Directed by Dan Girmus
Review by Devin Negrete
The wind blows through a large, dry grass field filled with nothing but occasional desolate trees. Horses run away as two young boys chase them trying to lasso a rope around their neck. The camera follows, near their feet, running with them. The horses scamper away too fast for the young boys. The dirty shoes and worn out, old clothes give off vibes of old western attire worn by men doing this same thing hundreds of years in the past. We are not even in American anymore, we are on the sovereign land of the pine ridge Indian reservation, located on the very bottom left portion of south Dakota.

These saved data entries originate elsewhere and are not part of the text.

-- ==== Sys2Proof/Machine/Line.lean ====
section
/-! DEFINITION. The line code of a frame (R184): bit cells and delimiters as levels on the trunk, what a receiver
reads from them (R23), and what a station that transmits drives and sees (R24). The cells are counted from the
start delimiter; log entry 14 leaves their times out. -/

namespace Sys2Proof.Machine

/-! ### Levels and cells -/

/-- The level of the trunk (R184): it idles recessive, and any driver can pull it dominant. -/
inductive Level where
  | dominant | recessive
  deriving DecidableEq, Repr

/-- R24, R184: the level that the line shows when two stations drive it. -/
def Level.combine : Level → Level → Level
  | .recessive, .recessive => .recessive
  | .recessive, .dominant => .dominant
  | .dominant, _ => .dominant

/-- A bit cell of 125 ns by its two halves (R184). -/
structure LineCell where
  first : Level
  second : Level
  deriving DecidableEq, Repr

/-- What the line shows in a cell in which two stations drive these halves. -/
def LineCell.combine (a b : LineCell) : LineCell := ⟨a.first.combine b.first, a.second.combine b.second⟩

/-- A cell with the line dominant throughout. -/
def LineCell.dominant : LineCell := ⟨.dominant, .dominant⟩

/-- A cell with the line recessive throughout, as on an idle trunk. -/
def LineCell.recessive : LineCell := ⟨.recessive, .recessive⟩

/-- R184: a 0 bit is dominant in the first half of its cell, a 1 bit in the second. -/
def LineCell.ofBit : Bool → LineCell
  | false => ⟨.dominant, .recessive⟩
  | true => ⟨.recessive, .dominant⟩

/-- R184: the bit of a cell; none for a cell that has not one dominant half and one recessive half. -/
def LineCell.bit : LineCell → Option Bool
  | ⟨.dominant, .recessive⟩ => some false
  | ⟨.recessive, .dominant⟩ => some true
  | ⟨.dominant, .dominant⟩ => none
  | ⟨.recessive, .recessive⟩ => none

/-! ### Frames as cells -/

/-- R184: a dominant level held for two cells. -/
def startDelimiter : List LineCell := [.dominant, .dominant]

/-- R184: a recessive level held for two cells, followed by one dominant cell. -/
def endDelimiter : List LineCell := [.recessive, .recessive, .dominant]

/-- R24, R184: a dominant level held for sixteen cells. -/
def abandonSequence : List LineCell := List.replicate 16 .dominant

/-- The line recessive for four cells, which is counted idle: R184 says so behind an abandon sequence. DESIGN CHOICE
(log entry 14): the same number behind a frame that was cut short without one, of which no rule gives a number. -/
def idleLine : List LineCell := List.replicate 4 .recessive

/-- R184: the bits of a byte, most significant bit first. -/
def byteBits (b : Byte) : List Bool := [7, 6, 5, 4, 3, 2, 1, 0].map (fun i => b.getLsbD i)

/-- R184: the cells of these bytes. -/
def byteCells (bs : List Byte) : List LineCell := (bs.flatMap byteBits).map LineCell.ofBit

/-- R184: a frame of these bytes on the line: start delimiter, whole bytes, end delimiter. -/
def lineOf (bs : List Byte) : List LineCell := startDelimiter ++ byteCells bs ++ endDelimiter

/-! ### The receiver -/

/-- The bytes of a run of bits, eight at a time, most significant bit first. -/
def packBytes : List Bool → List Byte
  | b7 :: b6 :: b5 :: b4 :: b3 :: b2 :: b1 :: b0 :: rest =>
    BitVec.ofBoolListBE [b7, b6, b5, b4, b3, b2, b1, b0] :: packBytes rest
  | _ => []

/-- R23, R184: a frame whose valid end delimiter came after these cells. A cell without a bit is damage, and the
frame is then corrupt, as one with no whole number of bytes is (log entry 14). -/
def frameEndOf (cells : List LineCell) : FrameEnd :=
  if cells.all (fun c => c.bit.isSome) && decide (cells.length % 8 = 0) then
    .delimited (packBytes (cells.map (fun c => c.bit.getD false)))
  else .broken

/-- R23, R184: how the frame whose start delimiter has passed ends, with the cells taken so far: at its end
delimiter, at an abandon sequence, or at an idle line (DESIGN CHOICE, log entry 14: four recessive cells here too);
none while it has not ended. -/
def readCells (taken : List LineCell) : List LineCell → Option FrameEnd
  | [] => none
  | c :: rest =>
    if endDelimiter.isPrefixOf (c :: rest) then some (frameEndOf taken)
    else if abandonSequence.isPrefixOf (c :: rest) || idleLine.isPrefixOf (c :: rest) then some .cut
    else readCells (taken ++ [c]) rest

/-- R23: how the first frame on the line from an idle moment on ends. A frame that does not begin with a start
delimiter is not received. -/
def readLine : List LineCell → Option FrameEnd
  | [] => none
  | c :: rest =>
    if c = .recessive then readLine rest
    else if startDelimiter.isPrefixOf (c :: rest) then readCells [] (rest.drop 1)
    else none

/-- R23, R37: the commands that a frame of another station on the line is, at a station whose receiver is on:
its start delimiter, and its reception. -/
def lineCommands (line : List LineCell) : List Instr :=
  match readLine line with
  | none => []
  | some e => [.startDelimiterSeen, receptionCommand e]

/-! ### The station that transmits -/

/-- R24: what the station drives of these cells while the others drive theirs: at the first mismatch it ends
with the abandon sequence. -/
def driveOn : List LineCell → List LineCell → List LineCell
  | [], _ => []
  | own, [] => own
  | c :: own, o :: others =>
    if c.combine o = c then c :: driveOn own others else c :: abandonSequence

/-- R24: the own-transmission monitor sees a mismatch in one of these cells. -/
def seesMismatch : List LineCell → List LineCell → Bool
  | c :: own, o :: others => decide (c.combine o ≠ c) || seesMismatch own others
  | [], _ => false
  | _ :: _, [] => false

/-- R24: the command that the end of an own frame is. -/
def ownCommand (own others : List LineCell) : Instr :=
  if seesMismatch own others then .collision else .ownFrameSent

end Sys2Proof.Machine
end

The kids get up, eat breakfast, get on the old school bus that heads into their small school at the edge of town. The parents work, get tattoos, explore the landscape, pray. A landscape and a world that stays the same, like a stagnant lake in a place that gets too much rain. The waters are constantly new but with no where to go, the cycle is the same. This film is more than a simple clique exploration of poverty, this film dives deep into the passions of a dying social rhythm. Drifting in and out like a stranger that becomes a friend overtime, we become family. The same faces popping in out often being mistaken for someone else, you realize a community this large is a family in an impossible level, all bonded by as outsiders from a world so close but so far ahead. A time capsule of a moment that never existed because no one was around to look for it.